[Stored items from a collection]

'''

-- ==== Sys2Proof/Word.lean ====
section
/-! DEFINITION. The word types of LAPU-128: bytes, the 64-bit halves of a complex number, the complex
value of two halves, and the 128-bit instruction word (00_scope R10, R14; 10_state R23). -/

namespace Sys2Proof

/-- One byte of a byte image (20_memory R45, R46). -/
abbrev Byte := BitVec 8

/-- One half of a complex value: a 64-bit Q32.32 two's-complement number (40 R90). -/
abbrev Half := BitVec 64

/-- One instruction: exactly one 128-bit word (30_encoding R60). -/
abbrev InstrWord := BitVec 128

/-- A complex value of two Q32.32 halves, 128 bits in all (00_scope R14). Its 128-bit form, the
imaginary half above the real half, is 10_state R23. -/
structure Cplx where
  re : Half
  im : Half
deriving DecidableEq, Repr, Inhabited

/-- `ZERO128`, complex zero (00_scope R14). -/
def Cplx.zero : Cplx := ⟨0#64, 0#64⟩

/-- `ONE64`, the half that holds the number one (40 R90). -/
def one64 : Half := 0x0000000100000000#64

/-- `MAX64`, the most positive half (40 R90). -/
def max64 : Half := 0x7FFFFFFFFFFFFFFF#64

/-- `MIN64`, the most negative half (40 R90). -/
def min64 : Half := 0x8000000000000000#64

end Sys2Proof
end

'''
'''

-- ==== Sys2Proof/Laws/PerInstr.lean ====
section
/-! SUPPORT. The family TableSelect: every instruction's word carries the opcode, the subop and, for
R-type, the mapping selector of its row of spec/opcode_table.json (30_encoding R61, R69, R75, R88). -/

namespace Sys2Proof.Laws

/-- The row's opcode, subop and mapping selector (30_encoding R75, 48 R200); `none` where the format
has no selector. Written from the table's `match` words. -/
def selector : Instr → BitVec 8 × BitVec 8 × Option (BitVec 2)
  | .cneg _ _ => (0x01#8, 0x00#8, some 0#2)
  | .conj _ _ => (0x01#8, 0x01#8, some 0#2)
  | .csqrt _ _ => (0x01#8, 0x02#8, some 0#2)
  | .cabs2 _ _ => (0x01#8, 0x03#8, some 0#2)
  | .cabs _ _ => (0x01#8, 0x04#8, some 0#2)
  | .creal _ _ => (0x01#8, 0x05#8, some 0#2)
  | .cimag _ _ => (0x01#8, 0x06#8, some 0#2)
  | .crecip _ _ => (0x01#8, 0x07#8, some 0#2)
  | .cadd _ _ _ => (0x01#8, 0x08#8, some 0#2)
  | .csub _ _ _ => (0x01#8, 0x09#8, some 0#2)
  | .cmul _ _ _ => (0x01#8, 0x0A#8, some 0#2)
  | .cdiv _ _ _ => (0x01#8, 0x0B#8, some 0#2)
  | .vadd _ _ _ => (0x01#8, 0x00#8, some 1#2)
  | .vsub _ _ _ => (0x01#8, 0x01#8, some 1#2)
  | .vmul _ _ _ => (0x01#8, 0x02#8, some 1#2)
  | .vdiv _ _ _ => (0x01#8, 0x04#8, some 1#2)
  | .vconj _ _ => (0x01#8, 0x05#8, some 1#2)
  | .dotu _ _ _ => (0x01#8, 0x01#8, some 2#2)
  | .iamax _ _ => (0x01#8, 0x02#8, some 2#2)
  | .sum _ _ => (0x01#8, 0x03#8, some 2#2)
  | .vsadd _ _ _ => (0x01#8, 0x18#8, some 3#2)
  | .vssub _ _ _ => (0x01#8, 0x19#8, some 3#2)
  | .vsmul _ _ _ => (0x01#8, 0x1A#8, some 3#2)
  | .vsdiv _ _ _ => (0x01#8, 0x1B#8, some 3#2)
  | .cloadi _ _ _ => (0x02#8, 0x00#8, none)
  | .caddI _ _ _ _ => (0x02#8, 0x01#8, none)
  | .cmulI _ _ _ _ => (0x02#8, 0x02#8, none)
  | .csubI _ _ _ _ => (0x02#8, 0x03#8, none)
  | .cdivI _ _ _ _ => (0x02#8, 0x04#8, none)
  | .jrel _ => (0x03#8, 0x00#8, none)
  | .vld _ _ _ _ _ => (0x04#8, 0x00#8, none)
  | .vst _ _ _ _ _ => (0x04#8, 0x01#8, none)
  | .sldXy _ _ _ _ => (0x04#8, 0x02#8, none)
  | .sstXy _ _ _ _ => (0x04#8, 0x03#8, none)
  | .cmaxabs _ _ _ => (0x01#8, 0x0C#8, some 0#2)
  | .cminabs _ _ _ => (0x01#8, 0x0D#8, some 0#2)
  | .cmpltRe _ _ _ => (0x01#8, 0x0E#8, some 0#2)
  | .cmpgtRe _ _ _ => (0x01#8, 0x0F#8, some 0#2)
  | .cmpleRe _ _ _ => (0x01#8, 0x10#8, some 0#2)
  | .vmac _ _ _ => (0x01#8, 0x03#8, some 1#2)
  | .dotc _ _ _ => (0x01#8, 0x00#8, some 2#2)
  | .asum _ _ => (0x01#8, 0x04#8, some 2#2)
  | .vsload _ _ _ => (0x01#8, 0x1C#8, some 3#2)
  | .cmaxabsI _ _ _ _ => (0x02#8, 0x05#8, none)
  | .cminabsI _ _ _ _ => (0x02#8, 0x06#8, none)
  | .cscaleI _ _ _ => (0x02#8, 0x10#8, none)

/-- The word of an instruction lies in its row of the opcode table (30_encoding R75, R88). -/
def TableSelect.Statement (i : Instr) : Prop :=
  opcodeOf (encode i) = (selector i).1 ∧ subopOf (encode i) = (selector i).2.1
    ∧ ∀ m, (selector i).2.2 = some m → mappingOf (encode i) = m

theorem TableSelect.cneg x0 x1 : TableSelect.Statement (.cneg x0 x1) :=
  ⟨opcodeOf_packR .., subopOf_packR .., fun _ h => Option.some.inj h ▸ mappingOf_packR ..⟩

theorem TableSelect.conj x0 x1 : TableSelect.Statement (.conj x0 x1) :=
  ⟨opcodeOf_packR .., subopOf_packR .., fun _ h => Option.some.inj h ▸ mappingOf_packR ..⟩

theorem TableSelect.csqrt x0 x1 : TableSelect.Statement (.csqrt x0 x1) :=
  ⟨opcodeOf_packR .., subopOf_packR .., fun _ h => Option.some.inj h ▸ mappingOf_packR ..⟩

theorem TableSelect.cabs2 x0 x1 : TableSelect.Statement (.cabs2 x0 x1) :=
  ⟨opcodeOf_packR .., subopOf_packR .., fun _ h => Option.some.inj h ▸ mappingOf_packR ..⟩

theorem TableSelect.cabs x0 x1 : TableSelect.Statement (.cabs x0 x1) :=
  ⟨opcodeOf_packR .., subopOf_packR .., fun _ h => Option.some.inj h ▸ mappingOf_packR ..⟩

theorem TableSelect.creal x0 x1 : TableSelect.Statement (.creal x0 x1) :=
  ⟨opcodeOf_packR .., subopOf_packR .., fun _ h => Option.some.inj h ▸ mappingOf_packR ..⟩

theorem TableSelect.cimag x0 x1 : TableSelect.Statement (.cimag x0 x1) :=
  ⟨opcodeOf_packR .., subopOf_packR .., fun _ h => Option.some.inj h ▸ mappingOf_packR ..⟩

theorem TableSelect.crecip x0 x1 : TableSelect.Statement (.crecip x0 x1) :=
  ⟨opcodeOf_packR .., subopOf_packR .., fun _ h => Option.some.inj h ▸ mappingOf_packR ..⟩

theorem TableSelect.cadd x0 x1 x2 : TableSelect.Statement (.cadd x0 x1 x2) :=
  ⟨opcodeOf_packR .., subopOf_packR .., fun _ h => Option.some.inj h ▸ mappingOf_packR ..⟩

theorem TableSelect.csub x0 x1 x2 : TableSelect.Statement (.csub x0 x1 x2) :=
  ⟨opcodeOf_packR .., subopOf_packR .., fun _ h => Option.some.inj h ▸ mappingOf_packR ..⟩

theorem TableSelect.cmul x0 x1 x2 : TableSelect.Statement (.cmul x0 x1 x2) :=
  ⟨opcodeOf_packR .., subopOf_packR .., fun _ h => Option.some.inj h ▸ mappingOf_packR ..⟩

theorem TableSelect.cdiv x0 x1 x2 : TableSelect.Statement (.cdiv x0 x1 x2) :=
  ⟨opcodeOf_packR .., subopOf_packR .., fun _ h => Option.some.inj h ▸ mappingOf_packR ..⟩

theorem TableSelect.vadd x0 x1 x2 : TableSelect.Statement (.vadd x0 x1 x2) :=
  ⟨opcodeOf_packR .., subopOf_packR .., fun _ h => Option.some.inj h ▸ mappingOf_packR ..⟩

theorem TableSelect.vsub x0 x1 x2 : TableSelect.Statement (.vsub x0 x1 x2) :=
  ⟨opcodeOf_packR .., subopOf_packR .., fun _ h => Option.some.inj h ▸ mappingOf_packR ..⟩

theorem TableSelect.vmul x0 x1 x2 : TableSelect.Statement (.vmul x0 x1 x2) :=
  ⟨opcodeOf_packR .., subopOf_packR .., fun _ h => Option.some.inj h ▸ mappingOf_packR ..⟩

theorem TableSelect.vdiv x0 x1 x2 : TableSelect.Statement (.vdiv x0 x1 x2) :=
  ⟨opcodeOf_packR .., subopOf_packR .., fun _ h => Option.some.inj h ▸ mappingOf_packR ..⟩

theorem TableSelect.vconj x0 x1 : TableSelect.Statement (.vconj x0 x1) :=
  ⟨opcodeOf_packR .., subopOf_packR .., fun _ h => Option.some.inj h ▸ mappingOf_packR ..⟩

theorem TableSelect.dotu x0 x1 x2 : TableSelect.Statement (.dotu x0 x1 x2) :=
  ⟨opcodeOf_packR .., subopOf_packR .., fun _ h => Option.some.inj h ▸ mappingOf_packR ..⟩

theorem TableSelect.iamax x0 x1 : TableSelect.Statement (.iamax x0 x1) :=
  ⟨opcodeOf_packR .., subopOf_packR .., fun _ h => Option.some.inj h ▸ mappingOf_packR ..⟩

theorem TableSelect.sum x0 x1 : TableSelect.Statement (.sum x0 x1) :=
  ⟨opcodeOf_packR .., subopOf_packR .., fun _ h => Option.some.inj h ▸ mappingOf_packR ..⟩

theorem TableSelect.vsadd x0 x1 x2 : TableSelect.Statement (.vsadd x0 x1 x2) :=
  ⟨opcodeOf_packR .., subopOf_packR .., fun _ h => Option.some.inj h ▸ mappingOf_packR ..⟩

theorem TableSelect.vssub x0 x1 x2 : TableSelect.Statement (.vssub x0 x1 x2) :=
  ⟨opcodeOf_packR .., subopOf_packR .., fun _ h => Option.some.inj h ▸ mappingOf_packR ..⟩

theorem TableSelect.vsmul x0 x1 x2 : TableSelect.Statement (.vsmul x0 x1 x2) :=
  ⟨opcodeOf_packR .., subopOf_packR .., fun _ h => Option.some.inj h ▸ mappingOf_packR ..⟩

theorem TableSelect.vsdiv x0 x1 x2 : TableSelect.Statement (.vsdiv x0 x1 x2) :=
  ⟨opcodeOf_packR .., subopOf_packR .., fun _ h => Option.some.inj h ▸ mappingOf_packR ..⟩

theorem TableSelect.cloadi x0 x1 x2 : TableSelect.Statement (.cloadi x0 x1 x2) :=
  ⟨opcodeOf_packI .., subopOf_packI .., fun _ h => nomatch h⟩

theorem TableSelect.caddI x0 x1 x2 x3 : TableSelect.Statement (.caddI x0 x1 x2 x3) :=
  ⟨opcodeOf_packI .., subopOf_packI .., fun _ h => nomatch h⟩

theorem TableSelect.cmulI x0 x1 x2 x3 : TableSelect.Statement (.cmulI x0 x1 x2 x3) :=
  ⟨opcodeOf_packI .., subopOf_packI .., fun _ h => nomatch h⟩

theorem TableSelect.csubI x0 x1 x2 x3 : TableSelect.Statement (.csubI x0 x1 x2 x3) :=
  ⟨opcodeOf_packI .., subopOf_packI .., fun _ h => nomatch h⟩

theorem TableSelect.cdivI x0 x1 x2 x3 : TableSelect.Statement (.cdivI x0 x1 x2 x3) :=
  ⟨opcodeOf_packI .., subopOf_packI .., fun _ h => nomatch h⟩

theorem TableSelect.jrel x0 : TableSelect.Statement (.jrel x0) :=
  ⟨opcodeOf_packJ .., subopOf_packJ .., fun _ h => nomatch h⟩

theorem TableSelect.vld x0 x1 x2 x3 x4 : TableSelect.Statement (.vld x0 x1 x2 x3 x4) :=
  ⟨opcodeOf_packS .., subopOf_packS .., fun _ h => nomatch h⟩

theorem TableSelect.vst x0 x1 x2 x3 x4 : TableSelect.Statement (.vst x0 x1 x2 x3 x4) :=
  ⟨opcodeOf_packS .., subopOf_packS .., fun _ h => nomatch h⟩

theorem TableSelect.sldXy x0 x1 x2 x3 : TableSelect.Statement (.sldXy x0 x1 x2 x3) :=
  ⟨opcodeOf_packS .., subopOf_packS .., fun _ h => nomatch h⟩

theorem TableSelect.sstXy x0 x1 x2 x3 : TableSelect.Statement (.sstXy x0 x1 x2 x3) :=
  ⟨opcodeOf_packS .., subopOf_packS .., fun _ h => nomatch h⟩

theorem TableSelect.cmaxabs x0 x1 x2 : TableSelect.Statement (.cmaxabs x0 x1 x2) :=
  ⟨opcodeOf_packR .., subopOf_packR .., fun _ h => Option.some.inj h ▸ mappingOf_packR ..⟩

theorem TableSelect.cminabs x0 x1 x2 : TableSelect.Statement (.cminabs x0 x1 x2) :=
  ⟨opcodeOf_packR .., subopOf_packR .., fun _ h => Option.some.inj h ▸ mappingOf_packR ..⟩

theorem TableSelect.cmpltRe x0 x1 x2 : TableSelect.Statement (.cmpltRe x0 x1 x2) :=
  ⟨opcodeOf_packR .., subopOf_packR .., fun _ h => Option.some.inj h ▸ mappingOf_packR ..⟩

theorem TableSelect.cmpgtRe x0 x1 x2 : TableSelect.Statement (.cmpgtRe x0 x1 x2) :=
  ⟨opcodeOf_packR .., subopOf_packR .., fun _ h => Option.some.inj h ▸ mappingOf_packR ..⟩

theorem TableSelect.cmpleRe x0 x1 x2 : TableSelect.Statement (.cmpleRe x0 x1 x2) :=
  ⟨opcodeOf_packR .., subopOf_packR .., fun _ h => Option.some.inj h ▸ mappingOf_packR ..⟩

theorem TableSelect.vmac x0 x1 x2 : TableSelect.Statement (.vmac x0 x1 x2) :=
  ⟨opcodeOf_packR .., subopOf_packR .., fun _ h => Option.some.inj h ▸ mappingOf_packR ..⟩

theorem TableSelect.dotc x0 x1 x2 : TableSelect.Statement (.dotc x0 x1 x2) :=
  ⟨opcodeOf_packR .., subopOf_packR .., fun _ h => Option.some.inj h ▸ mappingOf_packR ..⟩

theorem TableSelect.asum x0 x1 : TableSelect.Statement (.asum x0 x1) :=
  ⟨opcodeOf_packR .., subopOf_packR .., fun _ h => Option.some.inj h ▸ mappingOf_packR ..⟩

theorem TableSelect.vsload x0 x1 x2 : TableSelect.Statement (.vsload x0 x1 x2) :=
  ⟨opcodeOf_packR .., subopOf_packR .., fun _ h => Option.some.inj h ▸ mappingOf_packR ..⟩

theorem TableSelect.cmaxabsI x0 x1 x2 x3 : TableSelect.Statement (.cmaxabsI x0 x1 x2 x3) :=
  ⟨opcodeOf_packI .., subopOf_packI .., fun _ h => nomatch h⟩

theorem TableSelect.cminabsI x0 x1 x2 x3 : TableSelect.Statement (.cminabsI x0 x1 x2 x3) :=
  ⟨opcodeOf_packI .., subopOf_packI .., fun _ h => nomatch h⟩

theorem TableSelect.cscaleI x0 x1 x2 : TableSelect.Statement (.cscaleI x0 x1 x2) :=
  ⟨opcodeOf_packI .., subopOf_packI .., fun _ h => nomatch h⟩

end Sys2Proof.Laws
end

'''
'''

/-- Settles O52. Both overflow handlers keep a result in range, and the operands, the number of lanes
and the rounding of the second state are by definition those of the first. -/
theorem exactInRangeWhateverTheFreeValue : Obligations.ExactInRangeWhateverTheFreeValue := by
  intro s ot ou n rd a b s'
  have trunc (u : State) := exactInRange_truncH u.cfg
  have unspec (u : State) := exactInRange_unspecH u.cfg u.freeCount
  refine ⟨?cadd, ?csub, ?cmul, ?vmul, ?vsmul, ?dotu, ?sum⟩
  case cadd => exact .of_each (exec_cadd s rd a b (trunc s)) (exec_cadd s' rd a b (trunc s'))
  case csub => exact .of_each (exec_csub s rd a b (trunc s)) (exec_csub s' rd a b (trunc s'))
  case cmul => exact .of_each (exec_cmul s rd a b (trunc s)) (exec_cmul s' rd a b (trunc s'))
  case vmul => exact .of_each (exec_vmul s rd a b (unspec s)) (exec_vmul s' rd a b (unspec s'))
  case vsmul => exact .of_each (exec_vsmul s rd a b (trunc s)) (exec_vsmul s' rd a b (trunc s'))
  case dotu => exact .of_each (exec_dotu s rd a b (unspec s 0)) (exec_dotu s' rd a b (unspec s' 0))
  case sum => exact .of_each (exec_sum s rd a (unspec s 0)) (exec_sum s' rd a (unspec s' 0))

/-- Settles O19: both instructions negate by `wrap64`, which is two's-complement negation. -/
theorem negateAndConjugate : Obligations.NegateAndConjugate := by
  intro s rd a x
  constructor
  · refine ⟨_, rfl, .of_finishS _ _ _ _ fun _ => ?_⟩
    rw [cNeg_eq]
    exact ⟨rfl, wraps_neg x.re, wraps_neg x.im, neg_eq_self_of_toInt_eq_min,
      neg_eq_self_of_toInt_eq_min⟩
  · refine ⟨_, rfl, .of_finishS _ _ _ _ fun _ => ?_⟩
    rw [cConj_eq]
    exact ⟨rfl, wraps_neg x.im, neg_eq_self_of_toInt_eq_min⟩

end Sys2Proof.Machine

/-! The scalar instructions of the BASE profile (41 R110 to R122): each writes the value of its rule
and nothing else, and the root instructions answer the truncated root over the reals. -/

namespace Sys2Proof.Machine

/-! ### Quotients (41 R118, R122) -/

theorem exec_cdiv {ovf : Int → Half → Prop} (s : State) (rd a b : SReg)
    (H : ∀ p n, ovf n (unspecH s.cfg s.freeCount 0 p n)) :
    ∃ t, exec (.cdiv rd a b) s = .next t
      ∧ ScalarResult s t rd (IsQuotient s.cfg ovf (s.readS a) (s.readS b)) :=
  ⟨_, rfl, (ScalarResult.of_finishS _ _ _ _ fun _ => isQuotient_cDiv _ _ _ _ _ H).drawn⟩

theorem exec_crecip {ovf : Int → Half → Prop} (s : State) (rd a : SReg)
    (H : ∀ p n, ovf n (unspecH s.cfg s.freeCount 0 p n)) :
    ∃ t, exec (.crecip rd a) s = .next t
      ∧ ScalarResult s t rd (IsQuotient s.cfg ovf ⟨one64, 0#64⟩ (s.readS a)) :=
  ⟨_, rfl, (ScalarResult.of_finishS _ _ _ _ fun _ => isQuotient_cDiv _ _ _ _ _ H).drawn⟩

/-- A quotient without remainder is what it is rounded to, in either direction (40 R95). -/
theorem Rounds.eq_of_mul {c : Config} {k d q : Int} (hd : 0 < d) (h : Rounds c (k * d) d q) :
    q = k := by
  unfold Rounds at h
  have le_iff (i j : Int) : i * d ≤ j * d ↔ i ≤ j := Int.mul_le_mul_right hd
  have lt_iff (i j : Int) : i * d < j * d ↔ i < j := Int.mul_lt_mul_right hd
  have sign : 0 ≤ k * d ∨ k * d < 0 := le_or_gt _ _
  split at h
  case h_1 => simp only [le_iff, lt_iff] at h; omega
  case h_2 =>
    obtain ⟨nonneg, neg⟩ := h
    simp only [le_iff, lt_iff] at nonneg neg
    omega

'''

In the entries above, find each line that includes the string "Settles" and copy it.

* **Answer to this exercise**
/-- Settles O52. Both overflow handlers keep a result in range, and the operands, the number of lanes
/-- Settles O19: both instructions negate by `wrap64`, which is two's-complement negation. -/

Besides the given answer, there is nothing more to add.